Un jour d’été en 1989, un jeune homme de 26 ans, avec des traits européens, des cheveux longs et une barbe relativement courte, vêtu d’un costume décontracté, sans cravate et portant une chemise ouverte, se tenait devant un microphone pour s’adresser à environ 250 000 personnes réunies de manière peu conventionnelle sur la place des Héros à Budapest, la capitale de la Hongrie. C’était lors des cérémonies de réinhumation des symboles de la révolution hongroise contre le régime communiste, écrasée dans un bain de sang par l’armée soviétique en 1956.
Imre Nagy, l’ancien Premier ministre hongrois qui s’était rebellé contre la mainmise stalinienne des Soviétiques sur son pays, et qui en paya le prix par la perte de son poste puis de sa vie, exécuté par le régime hongrois pro-soviétique, était le héros symbolique de cette journée.
Cependant, ce jeune homme hongrois réussit à capter une grande partie de l’attention avec son discours court, qui ne dura pas plus de sept minutes, mais qui était révolutionnaire à bien des égards.

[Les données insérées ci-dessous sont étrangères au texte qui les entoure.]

-- ==== Sys2Proof/Machine/Larder.lean ====
section
/-! DEFINITION. Larder words (spec/19_boot_menus_larder.md R537 to R541; spec/23_integrity_selftest_monitors.md R609): the
stored pairs, who may write, the write queue, and what follows when a write is performed. -/
namespace Sys2Proof.Machine

/-! ### Stored words -/

/-- A larder word never written reads zero; its stored complement is all ones. -/
def lardDefault (_ : Nat) : W64 := 0
def lardCDefault (_ : Nat) : W64 := BitVec.allOnes 64

/-- Word n and its stored complement. -/
def State.lardRaw (s : State) (n : Nat) : W64 := s.boot.lard.get lardDefault n
/-- Does word n keep the value it had before OWN_CLEAR, until the next boot (R551)? -/
def State.lardKept (s : State) (n : Nat) : Bool := decide (1 ≤ n) && decide (n ≤ 8) && !s.boot.ownWas.isEmpty
def State.lardOk (s : State) (n : Nat) : Bool := s.lardKept n || s.lardRaw n == ~~~(s.boot.lardC.get lardCDefault n)

/-- What a mismatched word reads as (Table 23-2). -/
def lardFallback (n : Nat) : W64 :=
  if n = 0 then 0xFFFFFFFF
  else if 1 ≤ n ∧ n ≤ 8 then BitVec.allOnes 64
  else if n = 19 then 2
  else if 32 ≤ n ∧ n < 96 then Config.factoryTrim n
  else if n = 98 then 1000
  else 0

/-- Word n as its consumers read it (R609). -/
def State.lardVal (s : State) (n : Nat) : W64 :=
  if s.lardKept n then nth 0 (n - 1) s.boot.ownWas else if s.lardOk n then s.lardRaw n else lardFallback n

/-- Word n as it will stand once the writes that wait are performed: what a new value is formed from. -/
def State.lardNext (s : State) (n : Nat) : W64 := (((s.boot.lardq.filter (fun p => p.1 == n)).getLast?).map (·.2)).getD (s.lardVal n)

/-- Read a word as a consumer: a mismatch is counted and reported (R606, class 10). -/
def State.lardRead (s : State) (n : Nat) : W64 × State :=
  (s.lardVal n, if s.lardOk n then s else s.cmpMiss 10 n 0 16 0)

/-- The 64 bytes of eight words from n: none where one of them mismatches, so that no key matches (Table 23-2). -/
def State.lardDigest (s : State) (n : Nat) : Option (List Byte) :=
  if (rangeFrom n 8).all s.lardOk then some ((rangeFrom n 8).flatMap (fun k => bytesOf 8 (s.lardVal k).toNat)) else none

/-- The words of a digest. -/
def digestWords (n : Nat) (d : List Byte) : List (Nat × W64) :=
  (List.range 8).map (fun k => (n + k, BitVec.ofNat 64 (natOf ((d.drop (8 * k)).take 8))))

/-- Wear of a word, and WORN (R539). -/
def State.wear (s : State) (n : Nat) : W32 := s.boot.wear.get (fun _ => 0) n
def State.worn (s : State) (n : Nat) : Bool := decide (200000 < (s.wear n).toNat)

/-! ### Writers (Table 19-7, Table 23-7) -/

/-- Words the program may write (Table 19-7). DESIGN CHOICE: words 102 and 103, Reserved in Table 22-7, are stored and read back as
LARD_Wn gives them. -/
def lardProgram (n : Nat) : Bool := (decide (96 ≤ n) && decide (n < 104)) || decide (256 ≤ n)

/-- The number of a writer and the core it names. -/
def writerNo : Writer → Nat × Nat
  | .program c => (2, c.val)
  | .mesh c => (2, c.val)
  | .remote _ => (4, 0)
  | .companion => (3, 0)
  | .smbus => (5, 0)
  | .jtag => (6, 0)
  | .image => (1, 0)

/-- Is a writer from outside the enclave and basecamp allowed to write word n? -/
def lardAllows (w : Writer) (n : Nat) : Bool := lardProgram n && ((writerNo w).1 == 2)

/-! ### Writing -/

/-- Queue a write: beyond the eight entries it is held at its writer, behind the queue, in order (R538). -/
def State.lardQueue (s : State) (n : Nat) (v : W64) : State :=
  { s with boot := { s.boot with lardq := s.boot.lardq ++ [(n, v)] } }
def State.lardQueueAll (s : State) (l : List (Nat × W64)) : State := l.foldl (fun s p => s.lardQueue p.1 p.2) s

/-- A write that its writer may not make (R541). -/
def State.lardDeny (s : State) (n : Nat) (w : Writer) : State :=
  (s.bumpLo rLardCnt 1).raise fLardDeny 16 0 [n, (writerNo w).1, (writerNo w).2]

/-- A requester's write: queued, or denied (R541). -/
def State.lardWrite (s : State) (n : Nat) (v : W64) (w : Writer) : State :=
  if lardAllows w n then s.lardQueue n v else s.lardDeny n w

/-- Store a word with its complement and count the wear (R537, R539). -/
def State.lardStore (s : State) (n : Nat) (v : W64) : State :=
  { s with boot := { s.boot with
      lard := s.boot.lard.put lardDefault n v
      lardC := s.boot.lardC.put lardCDefault n (~~~v)
      wear := s.boot.wear.put (fun _ => 0) n (if s.wear n = 0xFFFFFFFF then 0xFFFFFFFF else s.wear n + 1) } }

/-- Is this device paired (R558), and with whom? -/
def State.paired (s : State) : Bool := bitOf (s.lardVal 9) 16
def State.twinId (s : State) : BitVec 16 := BitVec.ofNat 16 (fld (s.lardVal 9) 0 16)
/-- The pair epoch. -/
def State.pairEpoch (s : State) : W64 := s.lardVal 18

/-- The write of word 9 that enrols a twin makes the device paired: it attaches (R559, Table 21-2). -/
def State.enrolled (s : State) : State :=
  if s.pair.st = 0 ∧ s.paired ∧ s.boot.st = 3 then
    { s with pair := { s.pair with st := 1, ran := s.pitchMark, peerOk := true, misses := 0, heard := false } }
  else s

/-- LARD_WRITE. -/
def execLardWrite (n : LardNo) (v : W64) (who : Writer) (s : State) : Host.Outcome State Fault Refusal := s.live <|
  .next (s.lardWrite n.val v who)

/-- LARD_WRITE_DONE: the write in progress is persistent. -/
def execLardWriteDone (s : State) : Host.Outcome State Fault Refusal :=
  match s.boot.lardq with
  | [] => .next s
  | (n, v) :: rest =>
    let s := ({ s with boot := { s.boot with lardq := rest } }).lardStore n v
    .next (if n = 9 then s.enrolled else s)

end Sys2Proof.Machine
end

Il déclara : « Aujourd’hui, après 33 ans depuis la révolution hongroise et 31 ans depuis l’exécution du dernier Premier ministre hongrois responsable, nous avons une chance de réaliser tout ce que les révolutionnaires de 1956 ont souhaité et pour quoi ils se sont battus, dans une confrontation sanglante, par des moyens pacifiques. »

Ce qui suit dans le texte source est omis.